◆ **WHAT IS REQUIRED**
Only one stretch of the data below is wanted: the lines starting at the one with "theorem test_wellFormed_moment : (Instr.referenceLoss" and ending at the one with "present := ⟨true, true, false, false⟩, scale", both included, given again exactly.

Saved data entries
▼

-- ==== Sys2Proof/Tests/Slice0.lean ====
section
/-! SUPPORT. Tests: a smoke test of WellFormed, values and worked examples that spec/ itself gives, and for each statement of
Certificates/Slice0/Obligations.lean a state and operands that meet its hypotheses. -/

namespace Sys2Proof.Tests

open Sys2Proof Sys2Proof.Machine

/-! ## WellFormed refuses one ill-formed term for each of its checks -/

theorem test_wellFormed_moment : (Instr.referenceLoss 10000).wellFormed = false ∧ (Instr.referenceLoss 9999).wellFormed = true := by
  decide

theorem test_wellFormed_moment_of_completion : (Instr.conversionComplete .l1 .a 0 10000).wellFormed = false := by decide

theorem test_wellFormed_moments_of_ring :
    (Instr.receiveSignalPresent .east 10000).wellFormed = false ∧ (Instr.receiveSignalLost .east 10000).wellFormed = false ∧
    (Instr.echoRequestReceived .east [] 10000).wellFormed = false ∧ (Instr.echoAnswerReceived .east [] 10000).wellFormed = false ∧
    (Instr.bayFrameReceived .east [] 10000).wellFormed = false := by decide

theorem test_wellFormed_readBack : (Instr.commitDone []).wellFormed = false := by decide

theorem test_wellFormed_unknown : (Instr.unknown 1 []).wellFormed = false ∧ (Instr.unknown 13 []).wellFormed = true := by decide

theorem test_wellFormed_payload :
    (Instr.status (List.replicate 65 0)).wellFormed = false ∧ (Instr.stage (List.replicate 65 0)).wellFormed = false ∧
    (Instr.select (List.replicate 65 0) 0).wellFormed = false ∧ (Instr.commit (List.replicate 65 0) true).wellFormed = false ∧
    (Instr.unknown 0 (List.replicate 65 0)).wellFormed = false := by decide

/-! ## A configuration and a station that runs on it -/

/-- The feeder of bay 2 between sections A1 and A2, with peers 7 and 12 (9.10 uses such a station). -/
def conf : Settings :=
  { scheme := 5, tag := 100, bay := 1, kind := .feeder, side1 := .a1, side2 := some .a2, installed := 0x000842#24,
    present := ⟨true, true, false, false⟩, scale := 4096, inverted := false, iMin := 500, k := 32, iChkMin := 500, kChk := 16,
    iOnset := 1000, window := 2, nOp := 4, tStab := 80, delay := 4, filterTick := 4, isoAlarm := 400, endZone := 40, tSeal := 200,
    tRetrip := 40, tBf := 200, iBf := 512, breakerCheck := true, alarmEnable := 0x7FFFF#19 }

/-- Isolator 1 and the breaker CLOSED, isolator 2 OPEN. -/
def made : Contacts := ⟨true, false, false, true, true, false, false, false⟩

/-- The order of the parts of an epoch that the tests take. -/
def order : EpochOrder := ⟨.beforeChoice, true, true⟩

/-- A station in LISTEN whose epochs run on `conf`. -/
def station : State :=
  { State.reset with
    su := { Sampling.reset with gen := .running, flight := some ⟨0, 0, ⟨.closed, .opened, .closed⟩, .listen⟩ }
    ciu := { ContactUnit.reset with
      accepted := some made, derived := some ⟨.closed, .opened, .closed⟩, cond := some ⟨false, false, false⟩ }
    sc := { State.reset.sc with station := .running .listen, reference := true, confirmed := true, lastCycle := some 16 }
    cs := { State.reset.cs with inUse := some conf } }

/-- A port that is UP with a link delay of 100 ticks. -/
def upPort : PortState := { PortState.reset true with link := .up, delay := some 100 }

/-- The station with both ports UP. -/
def ringUp : State := { station with ri := { State.reset.ri with east := upPort, west := upPort } }

/-- The station with all six channels CONVERTING. -/
def converting : State := { station with su := { station.su with chans := startedChans } }

/-- The station with every channel DONE but channel B of phase L3. -/
def lastConverting : State :=
  { station with su := { station.su with chans := ⟨⟨.done 100, .done 100⟩, ⟨.done 100, .done 100⟩, ⟨.done 100, .converting⟩⟩ } }

/-- The station in a state of R161. -/
def inState (r : RunState) : State := { station with sc := { station.sc with station := .running r } }

/-- The station with its Trip Unit as given. -/
def tripping (r : RunState) (u : TripUnit) : State := { inState r with tu := u }

/-- A trip that has just been asserted. -/
def asserted : TripUnit := { State.reset.tu with trip := .asserted, coil1 := .trip, bf := .timing }

/-- A captured record, open or closed. -/
def tripRecord (closed : Option TripClose) : TripRecord := ⟨1, 100, false, .backtrip 7 ⟨true, false, false, false⟩, closed⟩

▲

◆ **YOUR SOLUTION**
theorem test_wellFormed_moment : (Instr.referenceLoss 10000).wellFormed = false ∧ (Instr.referenceLoss 9999).wellFormed = true := by
  decide

theorem test_wellFormed_moment_of_completion : (Instr.conversionComplete .l1 .a 0 10000).wellFormed = false := by decide

theorem test_wellFormed_moments_of_ring :
    (Instr.receiveSignalPresent .east 10000).wellFormed = false ∧ (Instr.receiveSignalLost .east 10000).wellFormed = false ∧
    (Instr.echoRequestReceived .east [] 10000).wellFormed = false ∧ (Instr.echoAnswerReceived .east [] 10000).wellFormed = false ∧
    (Instr.bayFrameReceived .east [] 10000).wellFormed = false := by decide

theorem test_wellFormed_readBack : (Instr.commitDone []).wellFormed = false := by decide

theorem test_wellFormed_unknown : (Instr.unknown 1 []).wellFormed = false ∧ (Instr.unknown 13 []).wellFormed = true := by decide

theorem test_wellFormed_payload :
    (Instr.status (List.replicate 65 0)).wellFormed = false ∧ (Instr.stage (List.replicate 65 0)).wellFormed = false ∧
    (Instr.select (List.replicate 65 0) 0).wellFormed = false ∧ (Instr.commit (List.replicate 65 0) true).wellFormed = false ∧
    (Instr.unknown 0 (List.replicate 65 0)).wellFormed = false := by decide

/-! ## A configuration and a station that runs on it -/

/-- The feeder of bay 2 between sections A1 and A2, with peers 7 and 12 (9.10 uses such a station). -/
def conf : Settings :=
  { scheme := 5, tag := 100, bay := 1, kind := .feeder, side1 := .a1, side2 := some .a2, installed := 0x000842#24,
    present := ⟨true, true, false, false⟩, scale := 4096, inverted := false, iMin := 500, k := 32, iChkMin := 500, kChk := 16,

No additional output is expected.